Based on expectations of a 26 percent decline in comps, the company provided fourth-quarter EPS guidance between $1 and $1.05 a share. Analysts had been looking for $1.57 per share. For the year, the retailer anticipates earnings of $3.27 to $3.32 a share, while analysts had predicted $3.75 a share. At the end of the second quarter, A&F had projected full-year EPS of $4.95 to $5.
The New Albany, Ohio-based retailer said it now plans capital expenditures of $390 million to $395 million for fiscal 2008, down from the $405 million to $410 million forecasted in August, as it plans fewer store openings.
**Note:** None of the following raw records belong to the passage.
-- ==== Sys2Proof/Laws/State.lean ====
section
/-! SUPPORT. One lemma per field per update of the state, so that no later proof unfolds a record update. -/

namespace Sys2Proof.Machine

variable (s : State)

/-! `State.goto` -/

section
variable (code : BitVec 5)
@[simp] theorem State.goto_cfg : (s.goto code).cfg = s.cfg := rfl
@[simp] theorem State.goto_powerState : (s.goto code).powerState = s.powerState := rfl
@[simp] theorem State.goto_progState : (s.goto code).progState = s.progState := rfl
@[simp] theorem State.goto_hours : (s.goto code).hours = s.hours := rfl
@[simp] theorem State.goto_minutes : (s.goto code).minutes = s.minutes := rfl
@[simp] theorem State.goto_seconds : (s.goto code).seconds = s.seconds := rfl
@[simp] theorem State.goto_tubeBuf : (s.goto code).tubeBuf = s.tubeBuf := rfl
@[simp] theorem State.goto_blankBuf : (s.goto code).blankBuf = s.blankBuf := rfl
@[simp] theorem State.goto_lastTx : (s.goto code).lastTx = s.lastTx := rfl
@[simp] theorem State.goto_seqPc : (s.goto code).seqPc = code := rfl
@[simp] theorem State.goto_pSnap : (s.goto code).pSnap = s.pSnap := rfl
@[simp] theorem State.goto_qSnap : (s.goto code).qSnap = s.qSnap := rfl
@[simp] theorem State.goto_errFlags : (s.goto code).errFlags = s.errFlags := rfl
@[simp] theorem State.goto_errCause : (s.goto code).errCause = s.errCause := rfl
@[simp] theorem State.goto_history : (s.goto code).history = s.history := rfl
@[simp] theorem State.goto_portResult : (s.goto code).portResult = s.portResult := rfl
@[simp] theorem State.goto_turns : (s.goto code).turns = s.turns := rfl
@[simp] theorem State.goto_reads : (s.goto code).reads = s.reads := rfl
@[simp] theorem State.goto_accessOks : (s.goto code).accessOks = s.accessOks := rfl
@[simp] theorem State.goto_draws : (s.goto code).draws = s.draws := rfl
end

/-! `State.setLastTx` -/

section
variable (bytes : List Byte)
@[simp] theorem State.setLastTx_cfg : (s.setLastTx bytes).cfg = s.cfg := rfl
@[simp] theorem State.setLastTx_powerState : (s.setLastTx bytes).powerState = s.powerState := rfl
@[simp] theorem State.setLastTx_progState : (s.setLastTx bytes).progState = s.progState := rfl
@[simp] theorem State.setLastTx_hours : (s.setLastTx bytes).hours = s.hours := rfl
@[simp] theorem State.setLastTx_minutes : (s.setLastTx bytes).minutes = s.minutes := rfl
@[simp] theorem State.setLastTx_seconds : (s.setLastTx bytes).seconds = s.seconds := rfl
@[simp] theorem State.setLastTx_tubeBuf : (s.setLastTx bytes).tubeBuf = s.tubeBuf := rfl
@[simp] theorem State.setLastTx_blankBuf : (s.setLastTx bytes).blankBuf = s.blankBuf := rfl
@[simp] theorem State.setLastTx_lastTx : (s.setLastTx bytes).lastTx = bytes := rfl
@[simp] theorem State.setLastTx_seqPc : (s.setLastTx bytes).seqPc = s.seqPc := rfl
@[simp] theorem State.setLastTx_pSnap : (s.setLastTx bytes).pSnap = s.pSnap := rfl
@[simp] theorem State.setLastTx_qSnap : (s.setLastTx bytes).qSnap = s.qSnap := rfl
@[simp] theorem State.setLastTx_errFlags : (s.setLastTx bytes).errFlags = s.errFlags := rfl
@[simp] theorem State.setLastTx_errCause : (s.setLastTx bytes).errCause = s.errCause := rfl
@[simp] theorem State.setLastTx_history : (s.setLastTx bytes).history = s.history := rfl
@[simp] theorem State.setLastTx_portResult : (s.setLastTx bytes).portResult = s.portResult := rfl
@[simp] theorem State.setLastTx_turns : (s.setLastTx bytes).turns = s.turns := rfl
@[simp] theorem State.setLastTx_reads : (s.setLastTx bytes).reads = s.reads := rfl
@[simp] theorem State.setLastTx_accessOks : (s.setLastTx bytes).accessOks = s.accessOks := rfl
@[simp] theorem State.setLastTx_draws : (s.setLastTx bytes).draws = s.draws := rfl
end

/-! `State.record` -/

section
variable (a : Access)
@[simp] theorem State.record_cfg : (s.record a).cfg = s.cfg := rfl
@[simp] theorem State.record_powerState : (s.record a).powerState = s.powerState := rfl
@[simp] theorem State.record_progState : (s.record a).progState = s.progState := rfl
@[simp] theorem State.record_hours : (s.record a).hours = s.hours := rfl
@[simp] theorem State.record_minutes : (s.record a).minutes = s.minutes := rfl
@[simp] theorem State.record_seconds : (s.record a).seconds = s.seconds := rfl
@[simp] theorem State.record_tubeBuf : (s.record a).tubeBuf = s.tubeBuf := rfl
@[simp] theorem State.record_blankBuf : (s.record a).blankBuf = s.blankBuf := rfl
@[simp] theorem State.record_lastTx : (s.record a).lastTx = s.lastTx := rfl
@[simp] theorem State.record_seqPc : (s.record a).seqPc = s.seqPc := rfl
@[simp] theorem State.record_pSnap : (s.record a).pSnap = s.pSnap := rfl
@[simp] theorem State.record_qSnap : (s.record a).qSnap = s.qSnap := rfl
@[simp] theorem State.record_errFlags : (s.record a).errFlags = s.errFlags := rfl
@[simp] theorem State.record_errCause : (s.record a).errCause = s.errCause := rfl
@[simp] theorem State.record_history : (s.record a).history = s.history ++ [a] := rfl
@[simp] theorem State.record_portResult : (s.record a).portResult = s.portResult := rfl
@[simp] theorem State.record_turns : (s.record a).turns = s.turns := rfl
@[simp] theorem State.record_reads : (s.record a).reads = s.reads := rfl
@[simp] theorem State.record_accessOks : (s.record a).accessOks = s.accessOks := rfl
@[simp] theorem State.record_draws : (s.record a).draws = s.draws := rfl
end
Gross square footage is expected to grow about 9 percent, down from last quarter’s projection of about 9 to 10 percent, which it forecasted last quarter.
Abercrombie said it expects to open 94 stores in North America, five fewer than projected in August.
CHRISTOPHER & BANKS
Christopher & Banks’ third quarter ends later this month, but the firm on Friday revised its expectations for the period to a loss of 4 to 7 cents a diluted share, below its earlier projection of a profit of 10 to 13 cents. Same-store sales declines have been tracking at more than 16 percent.
“The company has noted that there have been more people in the stores since gas prices dropped, but that they are looking and not shopping,” noted Sterne, Agee & Leach analyst Margaret Whitfield, who is now estimating third- and fourth-quarter losses of 5 cents and 29 cents a diluted share, respectively. She maintained her “hold” rating but reduced C&B’s target price to $3 from $6.